Dunlap's exchange with Duff angered a courthouse employee who made comments on her Facebook page Wednesday afternoon about how the defense attorney did not respect law enforcement officers.

On the basis of that post, Dunlap asked for a mistrial, saying he worried that jurors may have seen it during a lunch break.

"I was very adamant in my cross-examination of [Duff]," Dunlap said. "[The employee] sat in the courtroom with tears of sympathy in her eyes.

"While I was up here vigorously attacking [Duff's] credibility, she was sitting there with tears. It had to prejudice the jury. There is no way Brad Bartelt can get a fair trial."

Circuit Judge Tommy Fowler questioned each juror to determine if any had seen the Facebook message. When each denied seeing the post, Fowler rejected Dunlap's request for a mistrial.

Also Wednesday, jurors saw an hour-and-a-half video taken from Jonesboro Police Chief Rick Elliott's dashboard camera that showed Bartelt's pickup parked on the ASU campus and officers' attempts to negotiate with Bartelt.

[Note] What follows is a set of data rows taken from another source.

/-- The header with its new Major and every written line's minor at 1, past the writes that a move has counted already; the lines
re-enciphered under it, and the write placed (R172, R173). -/
def Dev.placeOverflow (d : Dev) (w : Wb) (h : Line) (lines : List (Nat × Nat × Option Line)) : Dev :=
  let d := match w.twin.bind fun t => d.line.wb.find? (·.id = t) with
    | some o => d.setWb { o with counted := true }
    | none => d
  let d := d.dropWb w.id
  let top (i : Nat) : Nat := 1 + (d.linePlaces w i).foldl (fun m n => max m (d.lag n)) 0
  let h := each (List.range 64) h fun h i => if hdrMinor h i ≠ 0 then hdrSetMinor h i (top i) else h
  let d := (d.bump 0x164).throughHeader w.attr w.page h
  let d := each (lines.filter (·.2.1 ≠ w.line)) d fun d e => d.reseal w e.2.1 e.2.2
  d.reseal w w.line (overflowOwn w lines)

/-- MINOR_OVERFLOW: Major rises; every other written line of the page is re-enciphered under it with minor 1, and the write that
met minor 127 is placed with minor 1. A line that releases no data stays stored poison. Where Major is at its top the key ID has
failed and the write has no effect (R174). Every line is read under the old Major before the header changes. -/
def Dev.minorOverflow (d : Dev) (id : Nat) : Dev :=
  match d.line.wb.find? (·.id = id) with
  | none => d
  | some w =>
    if !(d.overflowing w && d.headerCached w.attr w.page && (d.wbOn w.line).head? = some w && !d.wbBusy id) then d
    else
      let h := d.header w.attr.base w.page
      let (lines, d) := d.overflowLines w h
      match d.raiseMajor w.attr w.page (d.keyOf w.attr w.line w.page) h with
      | (none, d) => d.dropWb id
      | (some h, d) => d.placeOverflow w h lines

def execMinorOverflow (entry : Nat) (s : State) : Host.Outcome State Fault Refusal := ok (s.dev.minorOverflow entry).flow s

/-! ### Stream framing (R146 to R155) -/

/-- How the decoding of a descriptor's input ends. -/
inductive StreamEnd
  | done | full | check | error (offset : Nat)
  deriving DecidableEq, Repr, Inhabited

/-- One uncompressed byte into a stream's window, totals and CRC (R154). -/
def Stream.take (s : Stream) (b : Byte) : Stream :=
  { s with
    window := (if s.window.length < 4096 then s.window else s.window.drop 1) ++ [b]
    pos := (s.pos + 1) % 4096, uncoded := s.uncoded + 1, crc := crc32Step s.crc b }

/-- Reset of the history (R149). -/
def Stream.flushed (s : Stream) : Stream := { s with window := [], blockFill := 0 }

/-- The trailer's totals agree (R150). -/
def Stream.trailerGood (s : Stream) (t : List Byte) : Bool :=
  rsvd t 12 4 && (s.joined || (field t 1 7 = s.uncoded && field t 8 4 = (~~~ s.crc).toNat))

/-- One step of the decoder: a byte taken or a byte written; `none` for the end when it goes on. Output newest first. Output past the Length
that a later trailer declares ends there as STREAM_CHECK (DESIGN CHOICE, log 47: R136 and R150 both apply); output that is full at a token
boundary ends the descriptor before a following FFh or FEh is read (DESIGN CHOICE, log 50: R152 is silent). -/
def streamStep (s : Stream) (inp out : List Byte) (room : Nat) : Stream × List Byte × List Byte × Nat × Option StreamEnd :=
  if s.remain ≠ 0 then
    if (s.pend.headD 0).toNat ≤ 0x7F then
      match inp with
      | [] => (s, inp, out, room, some .done)
      | b :: rest =>
        if room = 0 then (s, inp, out, room, some .full)
        else
          let s := { s.take b with remain := s.remain - 1, coded := s.coded + 1 }
          ((if s.remain = 0 then { s with pend := [] } else s), rest, b :: out, room - 1, none)
    else if room = 0 then (s, inp, out, room, some .full)
    else
      let b := tokenByte s.pend s.remain s.window.reverse
      let s := { s.take b with remain := s.remain - 1 }
      ((if s.remain = 0 then { s with pend := [] } else s), inp, b :: out, room - 1, none)
  else
    match inp with
    | [] => (s, inp, out, room, some .done)
    | b :: rest =>
      if s.closed then (s, inp, out, room, some .check)
      else if room = 0 then (s, inp, out, room, some .full)
      else
        let s := { s with pend := s.pend ++ [b], coded := s.coded + 1 }
        let bad := StreamEnd.error (s.coded - s.pend.length)
        match tokenLen (s.pend.headD 0).toNat with
        | none => ({ s with valid := false }, rest, out, room, some bad)
        | some n =>
          if s.pend.length < n then (s, rest, out, room, none)
          else if !tokenLegal s.pend s.window.length then ({ s with valid := false }, rest, out, room, some bad)
          else if s.pend.headD 0 = 0xFF then ({ s.flushed with pend := [] }, rest, out, room, none)
          else if s.pend.headD 0 = 0xFE then
            let good := s.trailerGood s.pend && rest.isEmpty
            ({ s with closed := true, pend := [] }, rest, out, room, some (if good then .done else .check))
          else ({ s with remain := tokenOut s.pend }, rest, out, room, none)

/-- Decode until the input is used up or the output is full (R152). -/
def streamDecode : Nat → Stream → List Byte → List Byte → Nat → Stream × List Byte × List Byte × StreamEnd
  | 0, s, inp, out, _ => (s, inp, out.reverse, .done)
  | fuel + 1, s, inp, out, room =>
    match streamStep s inp out room with
    | (s, inp, out, _, some e) => (s, inp, out.reverse, e)
    | (s, inp, out, room, none) => streamDecode fuel s inp out room

/-- The decoder's work on a descriptor up to the first token end after at least `least` tokens, or to where the descriptor would end: the
stream, the input left, the output newest first (R156). -/
def streamGo : Nat → Nat → Stream → List Byte → List Byte → Nat → Stream × List Byte × List Byte
  | 0, _, s, inp, out, _ => (s, inp, out)
  | fuel + 1, least, s, inp, out, room =>
    let ends := s.remain = 0 && s.pend.isEmpty
    if ends && least = 0 then (s, inp, out)
    else
      match streamStep s inp out room with
      | (_, _, _, _, some _) => (s, inp, out)
      | (s, inp, out, room, none) => streamGo fuel (if ends then least - 1 else least) s inp out room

The chief testified that he didn't see Bartelt point his shotgun at officers but that Bartelt often held it to his own chin.

At times, Bartelt stepped out of his truck and pointed his weapon at a large propane tank that sat in the pickup bed, Elliott said. The chief testified that he feared that Bartelt might shoot it, causing an explosion.

The state is expected to rest its case today.

Bartelt said he will testify once the defense presents its case, and he hopes the trial will conclude Friday.